- The input
-- ==== Sys2Proof/Decode.lean ====
section
/-! DEFINITION. The decoder (R30 to R49) and, after it, the encoder. The decoder is total on words:
a reserved OP gives `illegalOpcode`, an OP in a form, U value or field pattern that the opcode map does
not allow gives `illegalForm` with the lowest reason code, and too few words give a named error. -/

namespace Sys2Proof

/-! ## Form and codes -/

/-- LEN of a form (R30). -/
def Form.len : Form → BitVec 2
  | .b => 0 | .e => 1 | .l => 2 | .x => 3

/-- The form that LEN fixes (R30). -/
def Form.ofLen (n : BitVec 2) : Form :=
  if n = 0 then .b else if n = 1 then .e else if n = 2 then .l else .x

/-- Words of a form (R30). -/
def Form.words : Form → Nat
  | .b => 1 | .e => 3 | .l => 3 | .x => 5

/-- Length in bytes (R30). -/
def Form.bytes (fm : Form) : Nat := 4 * fm.words

/-- An integer type (R42): its width and whether it is signed. -/
structure IntType where
  width : Nat
  signed : Bool
  deriving DecidableEq, Repr

/-- The type that MOD3 names (R42). -/
def IntType.ofCode (c : BitVec 3) : IntType :=
  match c.toNat with
  | 0 => ⟨32, true⟩ | 1 => ⟨8, true⟩ | 2 => ⟨16, true⟩ | 3 => ⟨64, true⟩
  | 4 => ⟨8, false⟩ | 5 => ⟨16, false⟩ | 6 => ⟨32, false⟩ | _ => ⟨64, false⟩

/-- The type takes register pairs (R42). -/
def IntType.wide (t : IntType) : Bool := t.width == 64

/-- A scope (R43). -/
inductive Scope where
  | grp | blk | gang | dev | sys
  deriving DecidableEq, Repr

/-- The scope of MOD3 codes 0 to 4; the reserved codes never reach an instruction (R41). -/
def Scope.ofCode (c : BitVec 3) : Scope :=
  match c.toNat with
  | 0 => .grp | 1 => .blk | 2 => .gang | 3 => .dev | _ => .sys

/-- `.gang` or wider. -/
def Scope.wide : Scope → Bool
  | .grp => false | .blk => false | _ => true

/-- A barrier level (R44). -/
inductive Level where
  | grp | blk | gang | grid
  deriving DecidableEq, Repr

/-- The level of MOD3 codes 0 to 3 (R44). -/
def Level.ofCode (c : BitVec 3) : Level :=
  match c.toNat with
  | 0 => .grp | 1 => .blk | 2 => .gang | _ => .grid

/-! ## The instruction words (R33 to R35) -/

/-- One bit as a Bool. -/
def bitOf (w : Word) (i : Nat) : Bool := w.getLsbD i

/-- OP of a base word (R33). -/
def opOf (w0 : Word) : BitVec 7 := w0.extractLsb' 2 7

/-- The form of a base word (R30). -/
def formOf (w0 : Word) : Form := Form.ofLen (w0.extractLsb' 0 2)

/-- The fields of the words of an instruction; words that the form lacks are read as zero. -/
def fieldsOf (w0 w1 w2 : Word) (lit : DWord) : Fields :=
  { form := formOf w0
    u := bitOf w0 31
    b6 := w0.extractLsb' 25 6
    a := w0.extractLsb' 17 8
    d := w0.extractLsb' 9 8
    cs := bitOf w1 31
    bs := bitOf w1 30
    mod3 := w1.extractLsb' 27 3
    fe := w1.extractLsb' 24 3
    sub := w1.extractLsb' 20 4
    cls := w1.extractLsb' 16 4
    c := w1.extractLsb' 8 8
    b := w1.extractLsb' 0 8
    w2 := w2
    lit := lit }

/-- The literal: low word first (R30). -/
def litOf (lo hi : Word) : DWord := hi ++ lo

/-- The fields of an instruction that begins at the head of a word list; `none` when words lack. -/
def parseWords : List Word → Option (BitVec 7 × Fields)
  | [] => none
  | w0 :: rest =>
    match formOf w0, rest with
    | .b, _ => some (opOf w0, fieldsOf w0 0 0 0)
    | .e, w1 :: w2 :: _ => some (opOf w0, fieldsOf w0 w1 w2 0)
    | .l, lo :: hi :: _ => some (opOf w0, fieldsOf w0 0 0 (litOf lo hi))
    | .x, w1 :: w2 :: lo :: hi :: _ => some (opOf w0, fieldsOf w0 w1 w2 (litOf lo hi))
    | _, _ => none

/-! ## The opcode map (R47) with the operand roles of the instruction chapters -/

/-- What an operand position names (R37). -/
inductive Kind where
  | none               -- unused: the field is zero
  | free               -- a number, or a field whose meaning depends on the class; not checked here
  | r (n : Nat)        -- `n` registers, v when U = 0 and s when U = 1
  | v (n : Nat)        -- `n` v registers
  | s (n : Nat)        -- `n` s registers
  | vs (n : Nat)       -- `n` registers, v or s by BS or CS
  | k                  -- mask register
  | ks                 -- mask register when U = 0, s register when U = 1
  | j                  -- join slot
  | tile               -- accumulator tile
  | cnt                -- counter code
  | off                -- per-lane offset of an address, 0xFF for none
  | quadOrUnf          -- A of MMA: an s quad, or 0xFF for the unfolding unit
  deriving DecidableEq, Repr
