/-- sin(π x) (R120). -/
def sinpV (v : Val) : Arith :=
  match v with
  | .zero n => ⟨.zero n, 0⟩
  | .inf _ => ⟨.nan false, flNV⟩
  | .nan s => ⟨.nan false, nvOf [.nan s]⟩
  | .num n m e _ =>
    if 0 ≤ e then ⟨.zero n, 0⟩
    else
      let d := (-e).toNat
      let one := 2 ^ d
      let r := m % (2 * one)
      let neg := n != decide (one < r)
      let u := r % one
      let w := if one < 2 * u then one - u else u
      if u = 0 then ⟨.zero n, 0⟩
      else if 2 * u = one then ⟨.num neg 1 0, 0⟩
      else ⟨.num neg (fxSin w d) (-(fxP : Int)) true, 0⟩

/-- cos(π x) (R120). -/
def cospV (v : Val) : Arith :=
  match v with
  | .zero _ => ⟨.num false 1 0, 0⟩
  | .inf _ => ⟨.nan false, flNV⟩
  | .nan s => ⟨.nan false, nvOf [.nan s]⟩
  | .num _ m e _ =>
    let (a, d) := dyadic m e
    let one := 2 ^ d
    let r := a % (2 * one)
    let u := if one < r then 2 * one - r else r    -- cos(π (2 − r)) = cos(π r), 0 ≤ u ≤ 1
    if u = 0 then ⟨.num false 1 0, 0⟩
    else if u = one then ⟨.num true 1 0, 0⟩
    else if 2 * u = one then ⟨.zero false, 0⟩
    else if 2 * u < one then ⟨.num false (fxSin (one - 2 * u) (d + 1)) (-(fxP : Int)) true, 0⟩
    else ⟨.num true (fxSin (2 * u - one) (d + 1)) (-(fxP : Int)) true, 0⟩

/-- x rounded to an integer, as a value (R121). -/
def rintV (mode : Rnd) (v : Val) : Arith :=
  match v with
  | .nan s => ⟨.nan false, nvOf [.nan s]⟩
  | .num n m e r => ⟨Val.ofInt n ((Val.num n m e r).rndInt mode 0) 0, 0⟩
  | x => ⟨x, 0⟩

/-- The class mask of a value (R122). -/
def classBits (f : Fmt) (v : Val) : Nat :=
  match v with
  | .inf n => if n then 1 else 128
  | .zero n => if n then 8 else 16
  | .nan s => if s then 256 else 512
  | .num n m e r => if f.subnormal (.num n m e r) then (if n then 4 else 32) else (if n then 2 else 64)

/-! ## The class binding entry (R66) -/

/-- Fields of an entry. -/
def entTRG (e : DWord) : Bool := e.getLsbD 61
def entTUF (e : DWord) : Bool := e.getLsbD 60
def entTGD (e : DWord) : Bool := e.getLsbD 59
def entTNAN (e : DWord) : Bool := e.getLsbD 58
def entExact (e : DWord) : Bool := e.getLsbD 62
def entV (e : DWord) : Bool := e.getLsbD 63
def entSAT (e : DWord) : Bool := e.getLsbD 21
def entMKIND (e : DWord) : Nat := (e.extractLsb' 51 3).toNat
def entMPL (e : DWord) : Nat := (e.extractLsb' 47 4).toNat
def entXPL (e : DWord) : Nat := (e.extractLsb' 43 4).toNat
def entLSB (e : DWord) : Int := (e.extractLsb' 35 8).toInt
def entGLOG (e : DWord) : Nat := (e.extractLsb' 30 5).toNat
def entRXB (e : DWord) : Int := (e.extractLsb' 22 8).toNat
def entRFMT (e : DWord) : Nat := (e.extractLsb' 54 2).toNat

/-- RND of an entry. -/
def entRND (e : DWord) : Rnd :=
  match (e.extractLsb' 56 2).toNat with
  | 1 => .rtz | 2 => .sr | _ => .rne

/-- The format of a code: 1 BF16, 2 FP16, otherwise FP32. -/
def fmtOf (c : Nat) : Fmt := if c = 1 then bf16 else if c = 2 then fp16 else fp32

/-- The register format of a class. -/
def entFmt (e : DWord) : Fmt := fmtOf (entRFMT e)

/-- The register format holds two elements. -/
def entPacked (e : DWord) : Bool := entRFMT e = 1 || entRFMT e = 2

/-! ## Stochastic rounding (R59, R70) -/

/-- The 16-bit draw of element `i`: rotl(s, i mod 32)[15:0]. -/
def srDraw (s : Word) (i : Nat) : Nat := (s.rotateLeft (i % 32)).toNat % 65536

/-- xorshift32 (R70). -/
def xorshift32 (s : Word) : Word :=
  let a := s ^^^ (s <<< 13)
  let b := a ^^^ (a >>> 17)
  b ^^^ (b <<< 5)

/-! ## Class rounding (R70, R128) -/

/-- The outcome of `round_class` for one element: the bits that are delivered when no trap enable is set, the reason of
a trap (0 none, 1 range, 2 NaN, 3 underflow), and the flags. -/
structure ClsRes where
  bits : Nat
  reason : Nat := 0
  range : Bool := false
  under : Bool := false
  deriving DecidableEq, Repr

/-- |v| ≥ 2^b for a value. -/
def geBound (v : Val) (b : Int) : Bool :=
  match v with
  | .inf _ => true
  | .num _ m e _ => decide (b ≤ log2Of m e)
  | _ => false

/-- maxb_f: bits of the largest finite value of a format below 2^b (R70). -/
def maxBelow (f : Fmt) (b : Int) : Nat :=
  if (f.emax : Int) < b then f.maxBits
  else if f.emin ≤ b then (b + f.emax).toNat * 2 ^ (f.p - 1) - 1
  else if f.qmin ≤ b then 2 ^ (b - f.qmin).toNat - 1
  else 0

/-- The range bound of an entry is 2^(RXB − 126). -/
def entBound (e : DWord) : Int := entRXB e - 126

/-- `round_class` into a format, with its draw (R70). -/
def clsRound (e : DWord) (f : Fmt) (rb : Nat) (x : Val) : ClsRes :=
  let r := (f.round (entRND e) rb false x).bits
  if x.isNan then { bits := f.qnan, reason := if entTNAN e then 2 else 0 }
  else
    let range := geBound (f.decode r) (entBound e)
    let r1 := if range && entSAT e && x.finite then f.signed x.neg (maxBelow f (entBound e)) else r
    let under := !x.isZero && (f.decode r1).isZero && !(range && entTRG e)
    { bits := r1, range := range, under := under
      reason := if range && entTRG e then 1 else if under && entTUF e then 3 else 0 }

/-! ## Plane integers (R54 to R58) -/

/-- The n-bit two's-complement pattern of an integer. -/
def planeBits (n : Nat) (q : Int) : Nat := (q % (2 ^ n : Nat)).toNat

/-- Plane words of 32 integers of n bits, plane 0 first (R54). -/
def planesOf (n : Nat) (qs : List Int) : List Word :=
  (List.range n).map fun j => maskOf fun i => (planeBits n (qs.getD i.val 0)).testBit (n - 1 - j)

/-- The integer of element `i` of a block read at `k` planes (R55). -/
def planeInt (w : List Word) (k i : Nat) : Int :=
  let n := (List.range k).foldl (fun x j => 2 * x + (if (w.getD j 0).getLsbD i then 1 else 0)) 0
  if 2 ^ (k - 1) ≤ n then (n : Int) - 2 ^ k else n

/-- The value of an integer of k bits under a scale code (R56, R70). -/
def planeVal (q : Int) (code : Nat) (k : Nat) : Val :=
  if code = 0 then .zero false
  else if code = 0xFF then .nan false
  else if code = 0xFE then (if q = 0 then .zero false else .inf (decide (q < 0)))
  else Val.ofInt false q ((code : Int) - 127 - (k - 1))

/-- `plane_elem` (R70). -/
def planeElem (w : List Word) (code k i : Nat) : Val := planeVal (planeInt w k i) code k

/-- A clamp to n bits. -/
def clampQ (n : Nat) (q : Int) : Int := max (-(2 ^ (n - 1) : Nat)) (min q ((2 ^ (n - 1) : Nat) - 1))

/-- The integer of a finite element under a scale code, before the clamp (R57 step 7). -/
def quantInt (n code : Nat) (mode : Rnd) (rb : Nat) (x : Val) : Int :=
  (x.shift ((n : Int) - 1 - ((code : Int) - 127))).rndInt mode rb

/-- A quantised block. -/
structure Quant where
  code : Nat
  qs : List Int
  range : Bool := false
  under : Bool := false
  /-- the reason of a trap (R70), 0 for none -/
  reason : Nat := 0
  deriving DecidableEq, Repr

/-- `quant_block` (R57) with draws of a state. -/
def quantBlock (e : DWord) (srs : Word) (n : Nat) (xs : List Val) : Quant :=
  let ix := (List.range 32).zip xs
  if xs.any Val.isNan then { code := 0xFF, qs := xs.map fun _ => 0 }
  else if xs.any Val.isInf then
    { code := 0xFE
      qs := xs.map fun x => match x with
        | .inf neg => if neg then -(2 ^ (n - 1) : Nat) else ((2 ^ (n - 1) : Nat) : Int) - 1
        | _ => 0 }
  else
    let lg := xs.foldl (fun (r : Option Int) x => match x with
      | .num _ m k _ => let l := log2Of m k; some (match r with | none => l | some y => max y l)
      | _ => r) none
    match lg with
    | none => { code := 0, qs := xs.map fun _ => 0 }
    | some l =>
      let c := l + 128
      if c < 1 then { code := 0, qs := xs.map fun _ => 0, under := true, reason := if entTUF e then 3 else 0 }
      else
        let range := decide (0xFD < c)
        let code := (min c 0xFD).toNat
        { code := code, range := range, reason := if range && entTRG e then 1 else 0
          qs := ix.map fun p => clampQ n (quantInt n code (entRND e) (srDraw srs p.1) p.2) }

/-- Quantisation under a supplied code (R58). -/
def quantTensor (e : DWord) (srs : Word) (n code : Nat) (xs : List Val) : Quant :=
  if code = 0 ∨ code = 0xFE ∨ code = 0xFF then { code := code, qs := xs.map fun _ => 0 }
  else
    let top : Int := ((2 ^ (n - 1) : Nat) : Int) - 1
    -- integer, RANGE, reason
    let one := fun (p : Nat × Val) => match p.2 with
      | .nan _ => ((0 : Int), true, if entTNAN e then 2 else 0)
      | .inf neg => (if neg then -(2 ^ (n - 1) : Nat) else top, true, if entTRG e then 1 else 0)
      | x =>
        let q := quantInt n code (entRND e) (srDraw srs p.1) x
        let c := clampQ n q
        (c, decide (c ≠ q), if c ≠ q && entTRG e then 1 else 0)
    let rs := ((List.range 32).zip xs).map one
    { code := code, qs := rs.map (·.1), range := rs.any (·.2.1)
      reason := ((rs.map (·.2.2)).find? (· ≠ 0)).getD 0 }

/-! ## FX80 (R62, R63, R65) -/

/-- The product of two plane elements in units of 2^Lsb (R62). -/
def fxProduct (lsb : Int) (qa qb : Int) (ea eb na nb : Nat) : Int :=
  floorShift (qa * qb) ((ea : Int) + eb - 254 - (na - 1) - (nb - 1) - lsb)

/-- Adds to a tile element: modulo 2^80, and the special bits by OR (R62, R63). -/
def Elem.add (x : Elem) (z : Int) (sp sn sq : Bool) : Elem :=
  ⟨x.v + BitVec.ofInt 80 z, x.sp || sp, x.sn || sn, x.sq || sq⟩

/-- The value that an element reads as (R63, R65). -/
def Elem.val (lsb : Int) (x : Elem) : Val :=
  if x.sq || (x.sp && x.sn) then .nan false
  else if x.sp then .inf false
  else if x.sn then .inf true
  else Val.ofInt false x.v.toInt lsb

/-- Sums of an EXACT class (R69): the aligned value of an addend. -/
def Elem.addVal (lsb : Int) (x : Elem) (v : Val) : Elem :=
  match v with
  | .nan _ => x.add 0 false false true
  | .inf neg => x.add 0 (!neg) neg false
  | y => x.add (y.floor (-lsb)) false false false

end Sys2Proof.Machine
end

- Exercise directions
Would you filter the records and copy out each line containing "BitVec"?

- Response
def Form.len : Form → BitVec 2
def Form.ofLen (n : BitVec 2) : Form :=
def IntType.ofCode (c : BitVec 3) : IntType :=
def Scope.ofCode (c : BitVec 3) : Scope :=
def Level.ofCode (c : BitVec 3) : Level :=
def opOf (w0 : Word) : BitVec 7 := w0.extractLsb' 2 7
def parseWords : List Word → Option (BitVec 7 × Fields)
  ⟨x.v + BitVec.ofInt 80 z, x.sp || sp, x.sn || sn, x.sq || sq⟩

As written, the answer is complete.